This could be a "best of both worlds" scenario that you guys could be quite happy with.

The only reason we haven't finished implementing support for this is that no teams have stepped up to say they'd definitely use it; once one does, I think it wouldn't take all that terribly long to complete, since much of the underlying functionality is partly or even mostly implemented.

--
Eric Shepherd
Developer Documentation Lead
Mozilla
Blog: http://www.bitstampede.com/
Twitter: http://twitter.com/sheppy

Benjamin Smedberg

unread,

Dec 16, 2013, 3:50:10 PM12/16/13

to Eric Shepherd, dev-platform, Gijs Kruitbosch, Firefox Dev, Gregory Szorc

On 12/16/2013 3:40 PM, Eric Shepherd wrote:
> This could be a "best of both worlds" scenario that you guys could be quite happy with.
>
> The only reason we haven't finished implementing support for this is that no teams have stepped up to say they'd definitely use it; once one does, I think it wouldn't take all that terribly long to complete, since much of the underlying functionality is partly or even mostly implemented.

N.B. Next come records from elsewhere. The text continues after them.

/-- The hand-over of a logical core to a spare: stop, save, restore (R66, R190). -/
def bringStep (s : State) (c : Nat) : State :=
  if !bringDue s c then s
  else if (coreOf s c).stopReq.isNone then modCore s c fun k => { k with stopReq := some s.now, engAck := false }
  else
    let s := match (clusterAt s (clusterOf c)).resident with
      | some r => restoreCore (saveCore s r c) r c
      | none => s
    let s := modCore s c fun k => { k with tlb := [], stopReq := none, engAck := false }
    { s with phys := { s.phys with
        bringIn := s.phys.bringIn.filter (· != c), onSpare := s.phys.onSpare ++ [c]
        spareSince := mput s.phys.spareSince c s.now } }

/-- A core is lost: no context may use it any more (R66). -/
def loseCore (s : State) (c : Nat) : State :=
  let ctxs := mmap s.ctxs fun _ x => { x with cores := x.cores &&& ~~~BitVec.ofNat 192 (2 ^ c) }
  refreshCaps { s with ctxs := ctxs, phys := { s.phys with lostCores := s.phys.lostCores ++ [c] } }

/-- SPARE_CORE_BRING_IN (R66, R189). -/
def execSpareCoreBringIn (core : Nat) (s : State) : Host.Outcome State Fault Refusal :=
  let s := { s with phys := { s.phys with suspect := s.phys.suspect.filter (· != core) } }
  let used := mgetD s.phys.coresUsed (dieOf core) 0
  let rec_ : LogRec := { kind := 7, sev := 3, ctx := 0, core := core, strand := 0, loc := core, cycle := cycleOf s core, synd := 0 }
  served s (if 192 ≤ core || s.phys.bringIn.contains core || s.phys.lostCores.contains core then s
    else if used < Config.coreSpares then
      let phys := { s.phys with coresUsed := mput s.phys.coresUsed (dieOf core) (used + 1), bringIn := s.phys.bringIn ++ [core] }
      logError { s with phys := phys } rec_
    else loseCore s core)

end Sys2Proof.Machine
end

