def predRows : List PredRow :=
  [ { con := .icmp, opc := 0x19, wide := fun f => tyIs64 f.ty
      val := fun v a b =>
        (match v.f.fn.toNat with
         | 0 => decide (rdInt v.f.ty a = rdInt v.f.ty b)
         | 1 => decide (rdInt v.f.ty a ≠ rdInt v.f.ty b)
         | 2 => decide (rdInt v.f.ty a < rdInt v.f.ty b)
         | 3 => decide (rdInt v.f.ty a ≤ rdInt v.f.ty b)
         | 4 => decide (rdInt v.f.ty b < rdInt v.f.ty a)
         | 5 => decide (rdInt v.f.ty b ≤ rdInt v.f.ty a)
         | 6 => decide (rdBits v.f.ty a &&& rdBits v.f.ty b ≠ 0)
         | _ => decide (rdBits v.f.ty a &&& rdBits v.f.ty b = 0), 0) },
    { con := .fcmp, opc := 0x2D, wide := fun _ => false
      val := fun v a b => fCompare (fmtOf v.f.ty) v.f.fn.toNat (fpElem v.f.ty a 0) (fpElem v.f.ty b 0) } ]

/-- The result of a predicate row in an element. -/
def PredRow.result (row : PredRow) (v : Iss) (l : Nat) : Bool × FpFlags :=
  row.val v (regVal v v.f.a.toNat (row.wide v.f) l) (bVal v v.f.ty l (some (row.wide v.f)))

/-- A predicate operand in an element: k in each lane, or g (R230). -/
def predVal (v : Iss) (n l : Nat) : Bool := if v.f.strand then gget v.x n else (kmask v.x n).getLsbD l

end Sys2Proof.Spec

open Sys2Proof.Spec

/-- R245 to R250, R252, R254, R255: the integer arithmetic instructions write wr(sat(…)) of the exact result into D and change
nothing else, whatever their operands; division by zero writes all ones and leaves the dividend as remainder; so do logic, shifts
(the count modulo the width), rotation, bit fields and bit counts, LEA, CVTI and IDOT4. -/
def Obligations.IntegerResults : Prop := ∀ row ∈ arithmeticRows ++ logicRows ++ convertRows, row.Completes

/-- R263 to R268, R271, R272: the floating-point instructions that write a register, with the flags they raise (R153). -/
def Obligations.FloatingPointResults : Prop := ∀ row ∈ floatRows, row.Completes

/-- R269, R273 to R277, R168: CVT, QENC.bfp and QDEC; the transcendental instructions complete in each element with a result that
rests on free values alone where the spec bounds the error and gives no value (the model's free values, log entry 12). -/
def Obligations.ConversionAndTranscendentalResults : Prop :=
  (∀ row ∈ formatRows, row.Completes) ∧
  (∀ (f : Fields) (s : State) (v : Iss), f.fn ≠ 0 → Issues s 0x32 f v → Quiet v → qencRow.Ready v →
    ∃ t x, exec (.qenc f) s = .next t ∧ StrandStep s t v x v.next ∧ SameButRegs v x ∧
      Wrote v x f.d.toNat false (fun l => (qencRow.result v l).1) ∧
      x.fpflags = v.x.fpflags ||| flagsOf (elemsOf v) fun l => (qencRow.result v l).2) ∧
  ∀ row ∈ transRows, ∀ (f : Fields) (s : State) (v : Iss), Issues s row.opc f v → Quiet v →
    Readable v f.a.toNat false → Writable v f.d.toNat false →
    ∃ t x, exec (row.con f) s = .next t ∧ StrandStep s t v x v.next ∧ SameButRegs v x ∧
      Wrote v x f.d.toNat false (fun l => (row.result s v l).1) ∧
      x.fpflags = v.x.fpflags ||| flagsOf (elemsOf v) fun l => (row.result s v l).2
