-- ==== Sys2Proof/Laws/Maps.lean ====
section
/-! SUPPORT. Laws of the sparse maps and of memory: read after write, and the canonical form. -/
namespace Sys2Proof.Machine

/-! ### Reading a map after a change -/

theorem mget_mdel_same {α : Type} (m : List (Nat × α)) (k : Nat) : mget (mdel m k) k = none := by
  induction m with
  | nil => rfl
  | cons p r ih =>
      obtain ⟨k', x⟩ := p
      by_cases h : k' = k <;> simp [mdel, mget, h, ih]

theorem mget_mdel_ne {α : Type} (m : List (Nat × α)) {k j : Nat} (h : j ≠ k) : mget (mdel m k) j = mget m j := by
  induction m with
  | nil => rfl
  | cons p r ih =>
      obtain ⟨k', x⟩ := p
      by_cases hk : k' = k
      · subst hk
        simp [mdel, mget, ih, h.symm]
      · by_cases hj : k' = j
        · subst hj
          simp [mdel, mget, h]
        · simp [mdel, mget, hk, hj, ih]

theorem mget_mins_same {α : Type} (m : List (Nat × α)) (k : Nat) (x : α) (h : mget m k = none) :
    mget (mins m k x) k = some x := by
  induction m with
  | nil => simp [mins, mget]
  | cons p r ih =>
      obtain ⟨k', y⟩ := p
      have hk : k' ≠ k := by
        intro e
        simp [mget, e] at h
      have hr : mget r k = none := by simpa [mget, hk] using h
      by_cases hl : k < k' <;> simp [mins, mget, hl, hk, ih hr]

theorem mget_mins_ne {α : Type} (m : List (Nat × α)) {k j : Nat} (x : α) (h : j ≠ k) :
    mget (mins m k x) j = mget m j := by
  induction m with
  | nil => simp [mins, mget, h.symm]
  | cons p r ih =>
      obtain ⟨k', y⟩ := p
      by_cases hl : k < k'
      · simp [mins, mget, hl, h.symm]
      · by_cases hj : k' = j
        · subst hj
          simp [mins, mget, hl]
        · simp [mins, mget, hl, hj, ih]

/-- A written entry reads as written. -/
@[simp] theorem mget_mput_same {α : Type} (m : List (Nat × α)) (k : Nat) (x : α) : mget (mput m k x) k = some x :=
  mget_mins_same _ _ _ (mget_mdel_same m k)

/-- A write leaves every other entry alone. -/
theorem mget_mput_ne {α : Type} (m : List (Nat × α)) {k j : Nat} (x : α) (h : j ≠ k) : mget (mput m k x) j = mget m j := by
  rw [mput, mget_mins_ne _ _ h, mget_mdel_ne _ h]

@[simp] theorem mgetD_mput_same {α : Type} (m : List (Nat × α)) (k : Nat) (x d : α) : mgetD (mput m k x) k d = x := by
  simp [mgetD]

theorem mgetD_mput_ne {α : Type} (m : List (Nat × α)) {k j : Nat} (x d : α) (h : j ≠ k) :
    mgetD (mput m k x) j d = mgetD m j d := by
  simp [mgetD, mget_mput_ne m x h]

/-- A value written with its default reads as written. -/
@[simp] theorem mgetD_mset_same {α : Type} [DecidableEq α] (m : List (Nat × α)) (k : Nat) (x d : α) :
    mgetD (mset m k x d) k d = x := by
  unfold mset
  split
  · rename_i h
    simp [mgetD, mget_mdel_same, h]
  · simp

theorem mgetD_mset_ne {α : Type} [DecidableEq α] (m : List (Nat × α)) {k j : Nat} (x d e : α) (h : j ≠ k) :
    mgetD (mset m k x d) j e = mgetD m j e := by
  unfold mset
  split
  · simp [mgetD, mget_mdel_ne m h]
  · exact mgetD_mput_ne m x e h

/-! ### Strictly rising keys -/

theorem keysRise_tail {α : Type} {p : Nat × α} {m : List (Nat × α)} (h : keysRise (p :: m) = true) : keysRise m = true := by
  cases m with
  | nil => rfl
  | cons q r =>
      obtain ⟨k, x⟩ := p
      obtain ⟨k', y⟩ := q
      simp [keysRise] at h
      exact h.2

/-- Every key of a rising map is at least a bound below its first. -/
def keysAbove {α : Type} (b : Nat) (m : List (Nat × α)) : Prop := ∀ p ∈ m, b < p.1

theorem keysRise_cons {α : Type} {k : Nat} {x : α} {m : List (Nat × α)} (h : keysRise m = true) (hb : keysAbove k m) :
    keysRise ((k, x) :: m) = true := by
  cases m with
  | nil => rfl
  | cons q r =>
      obtain ⟨k', y⟩ := q
      simp [keysRise, h]
      exact hb (k', y) (by simp)

theorem keysAbove_of_rise {α : Type} {k : Nat} {x : α} {m : List (Nat × α)} (h : keysRise ((k, x) :: m) = true) :
    keysAbove k m := by
  induction m generalizing k x with
  | nil => intro p hp; cases hp
  | cons q r ih =>
      obtain ⟨k', y⟩ := q
      simp [keysRise] at h
      intro p hp
      rcases List.mem_cons.1 hp with rfl | hr
      · exact h.1
      · exact Nat.lt_trans h.1 (ih h.2 p hr)

theorem mem_mdel {α : Type} {m : List (Nat × α)} {k : Nat} {p : Nat × α} (h : p ∈ mdel m k) : p ∈ m ∧ p.1 ≠ k := by
  induction m with
  | nil => cases h
  | cons q r ih =>
      obtain ⟨k', x⟩ := q
      by_cases hk : k' = k
      · simp [mdel, hk] at h
        exact ⟨List.mem_cons_of_mem _ (ih h).1, (ih h).2⟩
      · simp [mdel, hk] at h
        rcases h with rfl | h
        · exact ⟨by simp, hk⟩
        · exact ⟨List.mem_cons_of_mem _ (ih h).1, (ih h).2⟩

theorem mem_mins {α : Type} {m : List (Nat × α)} {k : Nat} {x : α} {p : Nat × α} (h : p ∈ mins m k x) :
    p = (k, x) ∨ p ∈ m := by
  induction m with
  | nil => simpa [mins] using h
  | cons q r ih =>
      obtain ⟨k', y⟩ := q
      by_cases hl : k < k'
      · simpa [mins, hl] using h
      · simp [mins, hl] at h
        rcases h with rfl | h
        · simp
        · rcases ih h with e | e
          · exact Or.inl e
          · exact Or.inr (List.mem_cons_of_mem _ e)

theorem keysRise_mdel {α : Type} {m : List (Nat × α)} (k : Nat) (h : keysRise m = true) : keysRise (mdel m k) = true := by
  induction m with
  | nil => rfl
  | cons q r ih =>
      obtain ⟨k', x⟩ := q
      by_cases hk : k' = k
      · simpa [mdel, hk] using ih (keysRise_tail h)
      · simp only [mdel, hk, if_false]
        exact keysRise_cons (ih (keysRise_tail h)) fun p hp => keysAbove_of_rise h p (mem_mdel hp).1

theorem keysRise_mins {α : Type} {m : List (Nat × α)} (k : Nat) (x : α) (h : keysRise m = true) (hk : ∀ p ∈ m, p.1 ≠ k) :
    keysRise (mins m k x) = true := by
  induction m with
  | nil => rfl
  | cons q r ih =>
      obtain ⟨k', y⟩ := q
      by_cases hl : k < k'
      · simp only [mins, hl, if_true]
        refine keysRise_cons h fun p hp => ?_
        rcases List.mem_cons.1 hp with rfl | hr
        · exact hl
        · exact Nat.lt_trans hl (keysAbove_of_rise h p hr)
      · simp only [mins, hl, if_false]
        refine keysRise_cons (ih (keysRise_tail h) fun p hp => hk p (List.mem_cons_of_mem _ hp)) fun p hp => ?_
        rcases mem_mins hp with rfl | hr
        · have := hk (k', y) (by simp)
          simp at this
          show k' < k
          omega
        · exact keysAbove_of_rise h p hr

theorem keysRise_mput {α : Type} {m : List (Nat × α)} (k : Nat) (x : α) (h : keysRise m = true) :
    keysRise (mput m k x) = true :=
  keysRise_mins k x (keysRise_mdel k h) fun _ hp => (mem_mdel hp).2

theorem keysRise_filter {α : Type} (f : Nat × α → Bool) {m : List (Nat × α)} (h : keysRise m = true) :
    keysRise (m.filter f) = true := by
  induction m with
  | nil => rfl
  | cons q r ih =>
      obtain ⟨k', x⟩ := q
      by_cases hf : f (k', x) = true
      · simp only [List.filter_cons, hf, if_true]
        exact keysRise_cons (ih (keysRise_tail h)) fun p hp => keysAbove_of_rise h p (List.mem_filter.1 hp).1
      · rw [List.filter_cons, if_neg hf]
        exact ih (keysRise_tail h)

/-! ### Memory -/

/-- A byte reads as it was written. -/
@[simp] theorem peek_poke_same (m : List Host.Cell) (a : Nat) (b : Byte) : peek (poke m a b) a = b :=
  mgetD_mset_same m a b blankByte

/-- A write leaves every other byte alone. -/
theorem peek_poke_ne (m : List Host.Cell) {a a' : Nat} (b : Byte) (h : a' ≠ a) : peek (poke m a b) a' = peek m a' :=
  mgetD_mset_ne m b blankByte blankByte h

theorem Memory.wf_parts {m : List Host.Cell} :
    Memory.wf m = true ↔ keysRise m = true ∧ ∀ c ∈ m, c.2 ≠ blankByte := by
  simp [Memory.wf, List.all_eq_true]

/-- A byte write keeps the canonical form. -/
theorem Memory.wf_poke {m : List Host.Cell} (a : Nat) (b : Byte) (h : Memory.wf m = true) :
    Memory.wf (poke m a b) = true := by
  rw [Memory.wf_parts] at h ⊢
  unfold poke mset
  split
  · exact ⟨keysRise_mdel a h.1, fun c hc => h.2 c (mem_mdel hc).1⟩
  · refine ⟨keysRise_mput a b h.1, fun c hc => ?_⟩
    rcases mem_mins hc with rfl | hd
    · assumption
    · exact h.2 c (mem_mdel hd).1

/-- A write of bytes keeps the canonical form. -/
theorem Memory.wf_pokes {m : List Host.Cell} (a : Nat) (bs : List Byte) (h : Memory.wf m = true) :
    Memory.wf (pokes m a bs) = true := by
  induction bs generalizing m a with
  | nil => exact h
  | cons b r ih => exact ih (a + 1) (Memory.wf_poke a b h)

/-- A write of cells keeps the canonical form. -/
theorem Memory.wf_pokeCells {m : List Host.Cell} (cs : List Host.Cell) (h : Memory.wf m = true) :
    Memory.wf (pokeCells m cs) = true := by
  induction cs generalizing m with
  | nil => exact h
  | cons c r ih => exact ih (Memory.wf_poke c.1 c.2 h)

theorem Memory.wf_filter {m : List Host.Cell} (f : Host.Cell → Bool) (h : Memory.wf m = true) :
    Memory.wf (m.filter f) = true := by
  rw [Memory.wf_parts] at h ⊢
  exact ⟨keysRise_filter f h.1, fun c hc => h.2 c (List.mem_filter.1 hc).1⟩

/-- Clearing a range keeps the canonical form. -/
theorem Memory.wf_clearRange {m : List Host.Cell} (lo hi : Nat) (h : Memory.wf m = true) :
    Memory.wf (clearRange m lo hi) = true := Memory.wf_filter _ h

/-- The empty memory is in canonical form. -/
theorem Memory.wf_nil : Memory.wf [] = true := rfl

/-- A byte outside the written range reads as before. -/
theorem peek_pokes_outside (m : List Host.Cell) (a : Nat) (bs : List Byte) {x : Nat} (h : x < a ∨ a + bs.length ≤ x) :
    peek (pokes m a bs) x = peek m x := by
  induction bs generalizing m a with
  | nil => rfl
  | cons b r ih =>
      simp only [List.length_cons] at h
      rw [pokes, ih (poke m a b) (a + 1) (by omega), peek_poke_ne]
      omega

end Sys2Proof.Machine
end

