-- ==== Sys2Proof/Laws/State.lean ====
section
/-! SUPPORT. What each update of the state leaves alone: one law for each field and update. -/
namespace Sys2Proof.Machine

/-! ### putCore -/

@[simp] theorem putCore_power (s : State) (c : Nat) (x : Core) : (putCore s c x).power = s.power := rfl
@[simp] theorem putCore_bootFlash (s : State) (c : Nat) (x : Core) : (putCore s c x).bootFlash = s.bootFlash := rfl
@[simp] theorem putCore_flashKnown (s : State) (c : Nat) (x : Core) : (putCore s c x).flashKnown = s.flashKnown := rfl
@[simp] theorem putCore_phys (s : State) (c : Nat) (x : Core) : (putCore s c x).phys = s.phys := rfl
@[simp] theorem putCore_svc (s : State) (c : Nat) (x : Core) : (putCore s c x).svc = s.svc := rfl
@[simp] theorem putCore_fab (s : State) (c : Nat) (x : Core) : (putCore s c x).fab = s.fab := rfl
@[simp] theorem putCore_coll (s : State) (c : Nat) (x : Core) : (putCore s c x).coll = s.coll := rfl
@[simp] theorem putCore_net (s : State) (c : Nat) (x : Core) : (putCore s c x).net = s.net := rfl
@[simp] theorem putCore_ctxs (s : State) (c : Nat) (x : Core) : (putCore s c x).ctxs = s.ctxs := rfl
@[simp] theorem putCore_counters (s : State) (c : Nat) (x : Core) : (putCore s c x).counters = s.counters := rfl
@[simp] theorem putCore_sched (s : State) (c : Nat) (x : Core) : (putCore s c x).sched = s.sched := rfl
@[simp] theorem putCore_clusters (s : State) (c : Nat) (x : Core) : (putCore s c x).clusters = s.clusters := rfl
@[simp] theorem putCore_mem (s : State) (c : Nat) (x : Core) : (putCore s c x).mem = s.mem := rfl
@[simp] theorem putCore_poison (s : State) (c : Nat) (x : Core) : (putCore s c x).poison = s.poison := rfl
@[simp] theorem putCore_past (s : State) (c : Nat) (x : Core) : (putCore s c x).past = s.past := rfl
@[simp] theorem putCore_views (s : State) (c : Nat) (x : Core) : (putCore s c x).views = s.views := rfl
@[simp] theorem putCore_stale (s : State) (c : Nat) (x : Core) : (putCore s c x).stale = s.stale := rfl
@[simp] theorem putCore_ops (s : State) (c : Nat) (x : Core) : (putCore s c x).ops = s.ops := rfl
@[simp] theorem putCore_images (s : State) (c : Nat) (x : Core) : (putCore s c x).images = s.images := rfl
@[simp] theorem putCore_now (s : State) (c : Nat) (x : Core) : (putCore s c x).now = s.now := rfl
@[simp] theorem putCore_fresh (s : State) (c : Nat) (x : Core) : (putCore s c x).fresh = s.fresh := rfl
@[simp] theorem putCore_nextId (s : State) (c : Nat) (x : Core) : (putCore s c x).nextId = s.nextId := rfl
@[simp] theorem putCore_inbox (s : State) (c : Nat) (x : Core) : (putCore s c x).inbox = s.inbox := rfl
@[simp] theorem putCore_cur (s : State) (c : Nat) (x : Core) : (putCore s c x).cur = s.cur := rfl
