theorem witness_DivergentBranch :
    ((Issues base 0x3D fBraK (iss base 0x3D fBraK) ∧ Quiet (iss base 0x3D fBraK)) ∧ PairsAgreeOn (iss base 0x3D fBraK) 0 ∧
      ∀ i, i < 8 → (0 : BitVec 8).getLsbD i = takes (iss base 0x3D fBraK) i) ∧
    ((Issues baseVote 0x3D fBraK (iss baseVote 0x3D fBraK) ∧ Quiet (iss baseVote 0x3D fBraK)) ∧
      (∀ i, i < 8 → (2 : BitVec 8).getLsbD i = takes (iss baseVote 0x3D fBraK) i) ∧
      (iss baseVote 0x3D fBraK).sp.smask &&& ~~~(2 : BitVec 8) ≠ 0 ∧ splitAt baseVote 0 (freeEntry (coreOf baseVote 0) 0) = none ∧
      (iss baseVote 0x3D fBraK).sp.jstk.length < 8 ∧ TargetOk (relTarget (iss baseVote 0x3D fBraK))) ∧
    (8 ≤ (iss baseDeep 0x3D fBraK).sp.jstk.length ∧ CanRaise (iss baseDeep 0x3D fBraK)) ∧
    ∀ i, i < 8 → (0xFF : BitVec 8).getLsbD i =
      takes (iss (baseX fun x => kset x 2 (BitVec.allOnes 32) (BitVec.allOnes 32)) 0x3D fBraK) i := by
  refine ⟨⟨quietly (by decide +kernel), fun h => ?_, by decide +kernel⟩, ⟨quietly (by decide +kernel), ?_⟩, ?_, by decide +kernel⟩
  · exact absurd h (by decide +kernel)
  · simp only [TargetOk]; decide +kernel
  · simp only [CanRaise, Quiet]; decide +kernel

/-- Two splits of the strand, and the second waiting at its REGANG. -/
def twoSplits (w : Bool) : State := baseK fun k =>
  { k with splits := [(0, { fetchSplit with smask := 1, jstk := [5] }), (1, { fetchSplit with smask := 2, jstk := [5], rgw := w })] }
def fJoin : Fields := { zeroFields with strand := true, long := true, imm16 := 5 }

theorem witness_RegangJoins :
    ((Issues base 0x40 fJoin (iss base 0x40 fJoin) ∧ Quiet (iss base 0x40 fJoin)) ∧ (iss base 0x40 fJoin).sp.jstk.getLast? ≠ some 5) ∧
    ((Issues (twoSplits false) 0x40 fJoin (iss (twoSplits false) 0x40 fJoin) ∧ Quiet (iss (twoSplits false) 0x40 fJoin)) ∧
      (iss (twoSplits false) 0x40 fJoin).sp.jstk.getLast? = some 5 ∧
      ∀ p ∈ arrivedSplits (twoSplits false) (iss (twoSplits false) 0x40 fJoin), p.2.rgw = true →
        WaitsFor (arrivedSplits (twoSplits false) (iss (twoSplits false) 0x40 fJoin)) p.2) ∧
    ((Issues (twoSplits true) 0x40 fJoin (iss (twoSplits true) 0x40 fJoin) ∧ Quiet (iss (twoSplits true) 0x40 fJoin)) ∧
      (iss (twoSplits true) 0x40 fJoin).sp.jstk.getLast? = some 5 ∧ AllArrived (twoSplits true) (iss (twoSplits true) 0x40 fJoin) ∧
      mergedSlice (twoSplits true) (iss (twoSplits true) 0x40 fJoin) 0 = true) ∧
    HoldsLowest (twoSplits true) (iss (twoSplits true) 0x40 fJoin) { fetchSplit with smask := 1, jstk := [5] } := by
  refine ⟨⟨quietly (by decide +kernel), by decide +kernel⟩, ⟨quietly (by decide +kernel), by decide +kernel, ?_⟩,
    ⟨quietly (by decide +kernel), by decide +kernel, ?_, by decide +kernel⟩, 0, by decide, fun j h => absurd h (by omega)⟩
  · simp only [WaitsFor]; decide +kernel
  · simp only [AllArrived, WaitsFor]; decide +kernel

/-- A strand whose lanes beyond slice 0 have exited. -/
def baseFew : State := modSplit (baseX fun x => { x with exited := 0xFFFFFFF0 }) 0 0 fun p => { p with smask := 1 }
/-- A strand in its handler. -/
def rec0 : TrapRec :=
  { cause := 0x0F, hzf := false, ling := false, svc := false, povf := false, rpl := false, fisn := 0, fslice := 0, fpc := 0x10000,
    spc := 0x10004, active := BitVec.allOnes 32, flanes := BitVec.allOnes 32, faddr := 0, detail := 0, exited := 0, nesc := 0,
    nblk := 0, nflt := 0, splits := [(0, fetchSplit)], prov := [], fentry := some 0 }
def baseHandler : State := baseX fun x => { x with handling := some rec0 }
/-- EXIT of every active lane. -/
def fExit : Fields := { zeroFields with strand := true }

Is there any objection on your side to just having sphinx `mach
build-docs` push directly to MDN? If not, that seems slightly preferable
to posting them at
https://ci.mozilla.org/job/mozilla-central-docs/Tree_Documentation/index.html

--BDS

Gregory Szorc

unread,

Dec 16, 2013, 3:52:44 PM12/16/13

to Benjamin Smedberg, Eric Shepherd, dev-platform, Gijs Kruitbosch, Firefox Dev

This is what we're tracking in
https://bugzilla.mozilla.org/show_bug.cgi?id=920314. I'm just waiting
for someone to tell me how to publish to MDN and it will happen.

Andrew Sutherland

unread,

Dec 16, 2013, 3:57:09 PM12/16/13

to dev-pl...@lists.mozilla.org

On 12/16/2013 03:09 PM, Gregory Szorc wrote:
> Perhaps Reflect.parse() could grow a new option to expose "comment"
> nodes or could attach comment metadata to specific node types? This
> API is SpiderMonkey proprietary (implying we can do what we want with
> it) right?
>
> FWIW, someone could build a comment parser on top of Reflect.parse().
> But you'd have to scan the lines before each node and parse out
> comment blocks. Seems much more robust, easier (over the long run),
> and more beneficial to have the forward-scanning parser in the engine
> just do it. Perhaps someone should build a proof-of-concept docs
> parser on top of Reflect.parse()?

The Esprima JS parser can already generate comment nodes. The API
otherwise conforms to the same output standards as SpiderMonkey's Parser
API.

ex: esprima.parse(code, { comment: true });

See:
http://esprima.org/doc/
http://esprima.org/demo/parse.html (and click "include comments")

Andrew

Eric Shepherd

unread,

Dec 16, 2013, 4:00:22 PM12/16/13

to dev-platform, Gijs Kruitbosch, Benjamin Smedberg, Firefox Dev, Gregory Szorc

On December 16, 2013 at 3:50:13 PM, Benjamin Smedberg (benj...@smedbergs.us) wrote:
Is there any objection on your side to just having sphinx `mach
build-docs` push directly to MDN? If not, that seems slightly preferable
to posting them at
https://ci.mozilla.org/job/mozilla-central-docs/Tree_Documentation/index.html

Once we've got the feature finished? No, I can't see why, as long as we can customize the output to use the appropriate styles and the like, it should work well and look great.

Brandon Benvie

unread,

Dec 16, 2013, 4:30:24 PM12/16/13

to dev-pl...@lists.mozilla.org

On 12/16/2013 12:57 PM, Andrew Sutherland wrote:
> The Esprima JS parser can already generate comment nodes. The API
> otherwise conforms to the same output standards as SpiderMonkey's
> Parser API.

There's also acorn, which is an ES5 parser written in JS that's in the
tree
(http://mxr.mozilla.org/mozilla-central/source/toolkit/devtools/acorn).
The down side to both acorn and esprima is that neither support
SpiderMonkey specific extensions and syntax. Esprima supports most or
all of ES6 syntax (in its harmony branch) but some of the features in SM
aren't compatible with ES6 (for example, array/generator expressions
have the reverse order in SM from ES6).

We added acorn to the tree for devtools because we needed a tokenizer
and access to comments.

Jeff Walden

unread,

Dec 17, 2013, 4:57:07 PM12/17/13

to Gregory Szorc

On 12/16/2013 03:09 PM, Gregory Szorc wrote:

> Perhaps Reflect.parse() could grow a new option to expose "comment" nodes or could attach comment metadata to specific node types?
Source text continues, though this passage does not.